Dyslipidemia is the clinical term for an imbalance of lipids (fats) in the blood. It occurs when you have too many or too little levels of lipids in your blood. It should be made known at this point in the article that, contrary to popular belief, cholesterol is absolutely necessary for the body to work properly. The key is to have the right amount and the right types of cholesterol for optimal health.
There are three types of fats in blood: high density lipoprotein (HDL), low density lipoprotein (LDL) and triglycerides. LDL is the lipoprotein that is delivered to cells and can be more easily deposited in arteries. HDL is the lipoprotein that acts as a scavenger molecule to take excess cholesterol and put it back into liver to be excreted. Triglycerides are the storage form of fat or excess calories from the diet. In general, you want more HDL than LDL in your blood.
Cholesterol levels can be too high. And there can be too many of the wrong types of lipids in the blood. In our office, we are concerned with too many small, dense, oxidized LDL particles in the blood. Having too many lipid particles or too much of the harmful types of lipids will raise your risk for atherosclerosis. Atherosclerosis is the fatty buildup of plaque in blood vessels that leads to an increased risk for heart attack, stroke and heart disease.
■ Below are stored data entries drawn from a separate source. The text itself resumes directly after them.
-- ==== Sys2Proof/Laws/Answer.lean ====
section
/-! SUPPORT. The outcome forms of a meaning, and the acceptance and the answer of a host command. -/

namespace Sys2Proof.Machine

/-! ## The outcome forms -/

theorem State.on_eq (s : State) (f : Hub → Hub) : s.on f = .next { s with hub := if s.hub.held then s.hub else f s.hub } := rfl

/-- A hub that is not held in reset has the whole effect. -/
theorem State.on_run {s : State} (hh : s.hub.held = false) (f : Hub → Hub) : s.on f = .next { s with hub := f s.hub } := by
  simp [State.on, hh]

/-- A hub that is held in reset stays as it is. -/
theorem State.on_held {s : State} (hh : s.hub.held = true) (f : Hub → Hub) : s.on f = .next s := by simp [State.on, hh]

theorem State.onPowered_run {s : State} (hh : s.hub.glb.inCold = false) (f : Hub → Hub) :
    s.onPowered f = .next { s with hub := f s.hub } := by simp [State.onPowered, hh]

theorem Hub.held_of {h : Hub} (hh : h.held = false) : h.glb.inCold = false ∧ h.glb.pllHold = false := by
  simpa [Hub.held] using hh

/-- A command that acts on a running hub gives the hub that its meaning makes. -/
theorem gives_on {i : Instr} {s : State} {P : State → Prop} (f : Hub → Hub) (hh : s.hub.held = false) (he : exec i s = s.on f)
    (hp : P { s with hub := f s.hub }) : Gives i s P := ⟨_, he.trans (State.on_run hh f), hp⟩

theorem gives_powered {i : Instr} {s : State} {P : State → Prop} (f : Hub → Hub) (hh : s.hub.glb.inCold = false)
    (he : exec i s = s.onPowered f) (hp : P { s with hub := f s.hub }) : Gives i s P := ⟨_, he.trans (State.onPowered_run hh f), hp⟩

theorem gives_any {i : Instr} {s : State} {P : State → Prop} (f : Hub → Hub) (he : exec i s = s.onAny f)
    (hp : P { s with hub := f s.hub }) : Gives i s P := ⟨_, he, hp⟩

/-- On a running hub, the hub that a command makes is the one its meaning makes. -/
theorem makes_on {i : Instr} {s : State} {h : Hub} (f : Hub → Hub) (hh : s.hub.held = false) (he : exec i s = s.on f)
    (hf : f s.hub = h) : Makes i s h := by rw [Makes, he, State.on_run hh, hf]

theorem makes_powered {i : Instr} {s : State} {h : Hub} (f : Hub → Hub) (hh : s.hub.glb.inCold = false)
    (he : exec i s = s.onPowered f) (hf : f s.hub = h) : Makes i s h := by rw [Makes, he, State.onPowered_run hh, hf]

theorem makes_any {i : Instr} {s : State} {h : Hub} (f : Hub → Hub) (he : exec i s = s.onAny f) (hf : f s.hub = h) :
    Makes i s h := by rw [Makes, he, State.onAny, hf]

/-! ## Frames -/

/-- A frame from the hub's parts. -/
theorem only_hub {ps : List Part} {s : State} {h : Hub} (hn : h.now = s.hub.now) (hp : ∀ p, p ∉ ps → s.hub.same h p) :
    Only ps s { s with hub := h } := ⟨rfl, rfl, hn, hp⟩

theorem Only.refl (ps : List Part) (s : State) : Only ps s s :=
  ⟨rfl, rfl, rfl, fun p _ => by cases p <;> rfl⟩

theorem Only.trans {ps : List Part} {s t u : State} (h1 : Only ps s t) (h2 : Only ps t u) : Only ps s u := by
  refine ⟨h2.1.trans h1.1, h2.2.1.trans h1.2.1, h2.2.2.1.trans h1.2.2.1, fun p hp => ?_⟩
  have a := h1.2.2.2 p hp
  have b := h2.2.2.2 p hp
  cases p <;> exact Eq.trans b a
Of course, here at the Drs. Wolfson, we are concerned with analyzing different types of lipids for prediction of cardiac risk. This is why we do the most advanced cardiac testing there is.
Ask your doctor for an advanced lipid workup. If they can’t do it, come see us.
The SAD is rich in processed foods, carbohydrates and trans fats, all of which are easily converted into LDL and triglycerides in the blood.
Insulin resistance is associated with elevated levels of small, dense LDL particles and triglycerides along with decreased HDL levels.
In general, being overweight promotes increases in LDL and triglycerides and reductions in HDL. A major risk factor for dyslipidemia is excess weight around your waist, otherwise known as abdominal adiposity.
Metabolic syndrome, which includes excess weight and inflammation, is linked to abnormal lipid levels.
Smoking lowers the good HDL cholesterol. It is also a toxin that harms LDL and stimulates this small, dense, damaged type of LDL to get stored in plaque and contribute to atherosclerosis.
In excess, alcohol gets stored as a fat in the body. It also takes precedence over everything when it comes to digestion. Therefore, increased alcohol intake leads to increased storage of triglycerides and production of LDL.
Too little HDL means the body can’t sufficiently clear excess lipoproteins from the blood. HDL is the scavenger molecule that takes lipids to the liver to be excreted.
Exercise has been shown to improve blood lipid profiles. Physical activity can raise HDL levels. Aim for a minimum of 30 minutes of activity per day.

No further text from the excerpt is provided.